Les faits, citations et liens cités restent dans le corps du texte. Les interprétations sont assumées comme analyse ou opinion selon le format.

Introduction

Le 20 janvier 2026, la Federal Trade Commission a fait appel du rejet de son recours antitrust contre Meta; le 16 janvier, Google avait lui-même fait appel de la décision qui l’avait déclaré en infraction dans la recherche. Les deux dossiers sont actifs, mais aucune cour d’appel n’avait rendu de décision au 7 août 2026. Deux appels, aucune décision d’appel. Le fait tient en cette attente.

Cette simultanéité ne produit pas une même affaire. Meta défend le rejet d’une plainte de la FTC sur Instagram et WhatsApp; Google conteste une décision de monopole dans la recherche et les mesures correctives qui l’accompagnent. Les appels suspendent l’aboutissement, pas les différences entre les causes. Les appels avancent. Les remèdes attendent.

Meta a gagné au premier stade

Le rejet Meta est réel

Le 18 novembre 2025, le juge James Boasberg a rejeté le recours de la FTC qui alléguait que Meta avait monopolisé illégalement le marché des réseaux sociaux personnels par les acquisitions d’Instagram et de WhatsApp. Selon le Congressional Research Service, le juge a conclu que Meta ne détient plus de pouvoir de monopole actuel face notamment à TikTok et YouTube. Le rejet de Meta est réel. Sa finalité ne l’est pas.

Ce rejet n’établit pas que toute acquisition passée était sans effet sur la concurrence. Il tranche la demande de la FTC au stade du tribunal de district, sur le dossier examiné par ce juge. La décision demeure le point de départ de l’appel fédéral, non la fin définitive du débat. Boasberg a statué. La cour d’appel n’a pas parlé.

Le rejet ne clôt pas l’appel

La formulation « ne détient plus actuellement » est centrale.

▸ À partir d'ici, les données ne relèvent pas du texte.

-- ==== Sys2Proof/Decode.lean ====
section
/-! DEFINITION. The decoder, total on every 32-bit word and rejecting by name (R86), and after it the encoder, written from the table of R82 and the format of R81. -/

namespace Sys2Proof

/-- A word cut at the bit positions of R81. -/
def rawCommand (v : Word) : RawCommand :=
  { rsvd := v.extractLsb 31 7, nb := v.extractLsb 6 4, op := v.extractLsb 3 0 }

/-- UPDATE by its byte count (R83): 0..4 are legal. -/
def decodeUpdate (nb : Nat) : Except DecodeError Instr :=
  match nb with
  | 0 => .ok .update0
  | 1 => .ok .update1
  | 2 => .ok .update2
  | 3 => .ok .update3
  | 4 => .ok .update4
  | _ => .error .byteCount

/-- "For every OP other than UPDATE, NB must be 0" (R83). -/
def decodePlain (i : Instr) (nb : Nat) : Except DecodeError Instr :=
  match nb with
  | 0 => .ok i
  | _ => .error .byteCount

/-- The OP values of R82. -/
def decodeFields (r : RawCommand) : Except DecodeError Instr :=
  if r.rsvd ≠ 0 then .error .reservedBits
  else match r.op.toNat with
    | 0x0 => decodePlain .nop r.nb.toNat
    | 0x1 => decodePlain .init r.nb.toNat
    | 0x2 => decodeUpdate r.nb.toNat
    | 0x3 => decodePlain .final r.nb.toNat
    | 0x4 => decodePlain .stretch r.nb.toNat
    | 0x5 => decodePlain .zeroize r.nb.toNat
    | 0x6 => decodePlain .clrerr r.nb.toNat
    | _   => .error .reservedOpcode

/-- The decoder of command words (R86). -/
def decode (v : Word) : Except DecodeError Instr := decodeFields (rawCommand v)

/-- The decoder on an opcode-table row's bits: one 32-bit word, no second word (R80). -/
def decodeTableWord (nbits w : Nat) : Option Instr :=
  let bits := w % 2 ^ nbits
  if bits < 2 ^ 32 then
    match decode (BitVec.ofNat 32 bits) with
    | .ok i => some i
    | .error _ => none
  else none

/-- OP, the operation code of a command (R82). -/
def Instr.op : Instr → BitVec 4
  | .nop => 0x0
  | .init => 0x1
  | .update0 | .update1 | .update2 | .update3 | .update4 => 0x2
  | .final => 0x3
  | .stretch => 0x4
  | .zeroize => 0x5
  | .clrerr => 0x6

/-- NB, the byte count of a command: 0..4 for UPDATE, 0 for every other (R83). -/
def Instr.nb : Instr → BitVec 3
  | .update1 => 1
  | .update2 => 2
  | .update3 => 3
  | .update4 => 4
  | .nop | .init | .update0 | .final | .stretch | .zeroize | .clrerr => 0

/-- The command word of an instruction: RSVD zero, NB in 6:4, OP in 3:0 (R81). -/
def encode (i : Instr) : Word := RawCommand.word { rsvd := 0, nb := i.nb, op := i.op }

end Sys2Proof
end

Elle renvoie à l’évaluation du pouvoir de marché au moment pertinent, pas à une déclaration générale sur l’histoire complète des plateformes. C’est une conclusion judiciaire attribuée à Boasberg, pas une règle automatique applicable à tout secteur numérique.

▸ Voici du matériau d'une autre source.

-- ==== Sys2Proof/Machine/Operands.lean ====
section
/-! DEFINITION. The operands of the commands: the byte count NB (R83), the data bytes of UPDATE (R84), the count of STRETCH (R85), and the offset and width of a register access (R50, R51). -/

namespace Sys2Proof.Machine

/-- The byte count of a command: NB, "zero-extended, not scaled" (R83). -/
def byteCount (i : Instr) : Nat := i.nb.toNat

/-- The bytes of `UPDATE nb`: byte k is `data[31-8k : 24-8k]` for k = 0..nb-1; the rest of data is ignored (R84). -/
def updateBytes (nb : Nat) (data : Word) : List Byte := (List.range nb).map (wordByte data)

/-- `ITER[31] = 1`: the count, a signed two's-complement number, is negative (R31, R85). -/
def negativeCount (iter : Word) : Bool := iter.msb

/-- `N = iter[30:0]`, the count of an accepted STRETCH (R85). -/
def stretchCount (iter : Word) : BitVec 31 := iter.setWidth 31

/-- The access width in bytes (R51). -/
def sizeBytes : AccessSize → Nat
  | .one => 1
  | .two => 2
  | .four => 4

/-- "Any other access (size 1 or 2, or off[1:0] ≠ 0) is a misaligned or sub-word access" (R55). -/
def badAccess (off : Offset) (size : AccessSize) : Bool :=
  sizeBytes size != 4 || off.extractLsb 1 0 != 0

/-- The offset CORE decodes for a byte address, when the address lies in its window: `off = addr - P_BASE` in 0x00..0x3F (R50, log 7). Instance k's window, that is (R224). -/
def windowOffset (k addr : Nat) : Option Offset :=
  if Config.pBase k ≤ addr ∧ addr < Config.pBase k + 64 then some (BitVec.ofNat 6 (addr - Config.pBase k)) else none

/-- The byte offsets of the register map (R34). -/
def regOffset : Reg → Offset
  | .cmd => 0x00
  | .status => 0x04
  | .dataIn => 0x08
  | .iter => 0x0C
  | .lenLo => 0x10
  | .lenHi => 0x14
  | .digest i => BitVec.ofNat 6 (0x20 + 4 * i.val)

end Sys2Proof.Machine
end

TikTok et YouTube ne sont pas de simples noms décoratifs dans ce raisonnement : leur concurrence a servi à apprécier le pouvoir actuel de Meta. Le jugement décrit donc un marché contesté; il ne donne pas à Meta une immunité générale contre les règles antitrust. La concurrence change aussi le dossier.

La FTC maintient son accusation

La FTC conteste le rejet

La FTC a déposé son avis d’appel le 20 janvier 2026 devant la Cour d’appel du circuit de D.C. Elle continue d’alléguer que Meta aurait, pendant plus d’une décennie, préservé illégalement un monopole en achetant des menaces concurrentielles importantes identifiées chez Instagram et WhatsApp. Une allégation de la FTC reste une allégation en appel.

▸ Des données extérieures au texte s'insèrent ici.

/-- An address in the k-th window is routed to k: no other window holds it (R50, R224). -/
theorem route_eq_some {n k addr : Nat} {off : Offset} (hk : k < n) (hoff : windowOffset k addr = some off) :
    route n addr = some (k, off) := by
  obtain ⟨-, -, hdisjoint⟩ := windowOfSixtyFourBytesAtBase
  cases hroute : route n addr with
  | none =>
    have hnone := List.findSome?_eq_none_iff.mp hroute k (List.mem_range.mpr hk)
    rw [hoff] at hnone
    cases hnone
  | some r =>
    obtain ⟨j, -, hj⟩ := List.exists_of_findSome?_eq_some hroute
    obtain ⟨off', hoff', rfl⟩ := Option.map_eq_some_iff.mp hj
    obtain rfl := hdisjoint k j addr off off' hoff hoff'
    rw [hoff] at hoff'
    cases hoff'
    rfl

/-- Settles O49: a step replaces the k-th state, an access changes the state it is routed to. -/
theorem instancesShareNoState : Obligations.InstancesShareNoState := by
  refine ⟨fun n k hk => ?start, fun k sys s t hk hstep => ?step, fun k sys sys' hsys => ?only,
    fun k addr off access sys hk hoff => ?place⟩
  case start => exact List.getElem?_replicate_of_lt hk
  case step =>
    exact ⟨_, systemStep_next hk hstep, getElem?_set_self_of_some hk t, fun j hj => List.getElem?_set_ne hj.symm⟩
  case only =>
    rcases systemStep_cases hsys with ⟨hnone, rfl⟩ | ⟨s, t, hk, hstep, rfl⟩
    · exact ⟨(fun s hs => by rw [hnone] at hs; cases hs), fun _ _ => rfl, rfl⟩
    · refine ⟨fun u hu => ?_, fun j hj => List.getElem?_set_ne hj.symm, List.length_set⟩
      rw [hk] at hu
      cases hu
      exact ⟨t, hstep, getElem?_set_self_of_some hk t⟩
  case place =>
    have hplace : systemPlace addr access sys = sys.modify k (placeMove (access off)) := by
      simp only [systemPlace, route_eq_some hk hoff]
    rw [hplace]
    exact ⟨List.getElem?_modify_eq .., fun j hj => List.getElem?_modify_ne _ _ hj.symm⟩

end Sys2Proof.Machine
end

section
/-! PROOFS. Reset and hazards (70_reset_and_hazards.md): a pending command is performed once the engine moves (R240), what reset clears, and that it abandons what is pending (R230, R231). -/

namespace Sys2Proof.Machine

/-! ### A pending command is performed (R240) -/

theorem mover_of_schedule {s : State} {a : Agent} {rest : List Agent} (hsched : s.sched = a :: rest) : s.mover = a := by
  rw [State.mover, hsched]

/-- When the schedule has run out, the engine moves while a command is pending (log 1). -/
theorem mover_of_schedule_over {s : State} (hsched : s.sched = []) (hbusy : s.busy = true) : s.mover = .engine := by
  simp only [State.mover, hsched, hbusy, if_true]

theorem busy_of_pend_some {s : State} {p : Pending} (hp : s.pend = some p) : s.busy = true := by
  rw [State.busy, hp]
  rfl

theorem run_succ {M : Host.Core} {s t : M.State} (hstep : M.step s = .next t) (n : Nat) : M.run (n + 1) s = M.run n t := by
  rw [Host.Core.run, hstep]

/-- The host's move while a command is pending uses one entry of the schedule, and keeps the command and the engine's elements (R63). -/
theorem step_host_pending {s : State} {p : Pending} (hm : s.mover = .host) (hp : s.pend = some p) :
    ∃ u, step s = .next u ∧ u.sched = s.sched.tail ∧ u.pend = some p ∧ SameEngine u s := by
  have hframe := hostNext_frame_of_busy (busy_of_pend_some hp)
  refine ⟨advance (hostNext s), step_host s hm, ?_, ?_, (advance_sameCore _).toSameEngine.trans (hostNext_sameEngine s)⟩
  · rw [advance, hframe]
  · rw [advance, hframe]
    exact hp

/-- R240: along a schedule without reset the engine's turn comes, with the command still pending and the engine's elements as they were. -/
theorem engine_turn_reached {p : Pending} (sched : List Agent) (hreset : Agent.reset ∉ sched) {s : State}
    (hsched : s.sched = sched) (hp : s.pend = some p) :
    ∃ n u, n ≤ sched.length ∧ core.run n s = .next u ∧ u.mover = .engine ∧ u.pend = some p ∧ SameEngine u s := by
  induction sched generalizing s with
  | nil =>
    exact ⟨0, s, Nat.le_refl _, rfl, mover_of_schedule_over hsched (busy_of_pend_some hp), hp,
      (sameCore_refl s).toSameEngine⟩
  | cons a rest ih =>
    have hm : s.mover = a := mover_of_schedule hsched
    cases a with
    | reset => exact absurd List.mem_cons_self hreset
    | engine => exact ⟨0, s, Nat.zero_le _, rfl, hm, hp, (sameCore_refl s).toSameEngine⟩
    | host =>
      obtain ⟨v, hstep, hvsched, hvp, hvs⟩ := step_host_pending hm hp
      obtain ⟨n, u, hn, hrun, hu, hup, huv⟩ := ih (List.not_mem_of_not_mem_cons hreset) (hvsched.trans (congrArg List.tail hsched)) hvp
      exact ⟨n + 1, u, Nat.succ_le_succ hn, (run_succ (M := core) hstep n).trans hrun, hu, hup, huv.trans hvs⟩

/-- Every engine step "sets PEND to empty" (R62). -/
theorem EngineEffect.pend {p : Pending} {s u : State} (hu : EngineEffect p s u) : u.pend = none := by
  cases hu with
  | init | update | digest | zeroize | nop | clrerr => rfl

/-- Settles O53: the engine's turn is reached, and there the invariant's bound on CUR lets the command be performed. -/
theorem pendingCommandIsPerformed : Obligations.PendingCommandIsPerformed := by
  intro s p hinv hp hreset
  obtain ⟨n, u, hn, hrun, hu, hup, hus⟩ := engine_turn_reached s.sched hreset rfl hp
  have hcur : u.cur.toNat < 64 := by
    rw [hus.cur]
    exact hinv.cursor
  exact ⟨n, u, advance (performed p u), hn, hrun, hu, hup, hus.h, hus.buf, hus.cur, hus.len, step_engine u p hu hup hcur,
    (performed_effect p u).pend⟩

/-! ### Reset (R230, R231) -/

/-- Every register reads 0 after reset, the write-only and the reserved slots too (R34). -/
theorem readRegister_reset (off : Offset) : readRegister off State.reset = (0, State.reset) := by
  by_cases hdig : 0x20 ≤ off.toNat
  · have hword (i : Nat) : State.reset.dig.toList.getD i 0 = 0 := by
      rw [State.reset, Vector.toList_replicate, List.getD_eq_getElem?_getD,
        List.getElem?_getD_replicate_default_eq]
    rw [readRegister_digest hdig, readUnlessBusy_free rfl, hword]
  · unfold readRegister
    rw [if_neg hdig]
    split_ifs <;> rfl

/-- Settles O37: each element by its reset value, each read through `readRegister_reset`. -/
theorem resetClearsEveryElement : Obligations.ResetClearsEveryElement := by
  refine ⟨fun i => ⟨Vector.getElem_replicate i.isLt, Vector.getElem_replicate i.isLt⟩,
    fun j => Vector.getElem_replicate j.isLt, rfl, rfl, rfl, rfl, rfl, rfl, rfl, rfl,
    fun t => Vector.getElem_replicate t.isLt, rfl, rfl, rfl, rfl, rfl, rfl, rfl, rfl, rfl, rfl, rfl, rfl,
    fun off halign => ?_⟩
  rw [regRead_aligned halign, readRegister_reset]

/-- Settles O38: a reset move is `hwReset`, and the schedule goes on. -/
theorem resetAbandonsThePendingCommand : Obligations.ResetAbandonsThePendingCommand := step_reset

end Sys2Proof.Machine
end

Le terme d’allégation ne peut pas disparaître. La FTC expose une thèse institutionnelle contestée, et Meta a gagné devant le juge de district. L’appel demande précisément qu’une juridiction supérieure revoie ce résultat; il ne convertit pas la version de l’agence en conclusion établie. La difficulté juridique existe. Le verdict reste ouvert.

L’appel ne prouve pas l’accusation

Le CRS estime que la démarche pourrait être difficile parce qu’une grande part du raisonnement du tribunal repose sur des constatations de fait. En appel, ces constatations ne seraient probablement revues que pour erreur manifeste. Cette observation décrit une difficulté juridique possible, non une prédiction du jugement.

Une procédure difficile peut tout de même aboutir autrement. Le dossier ne permet ni d’annoncer une victoire de Meta ni de promettre un renversement à la FTC. Il permet de dire que l’agence a choisi de continuer le litige. La FTC relance le débat.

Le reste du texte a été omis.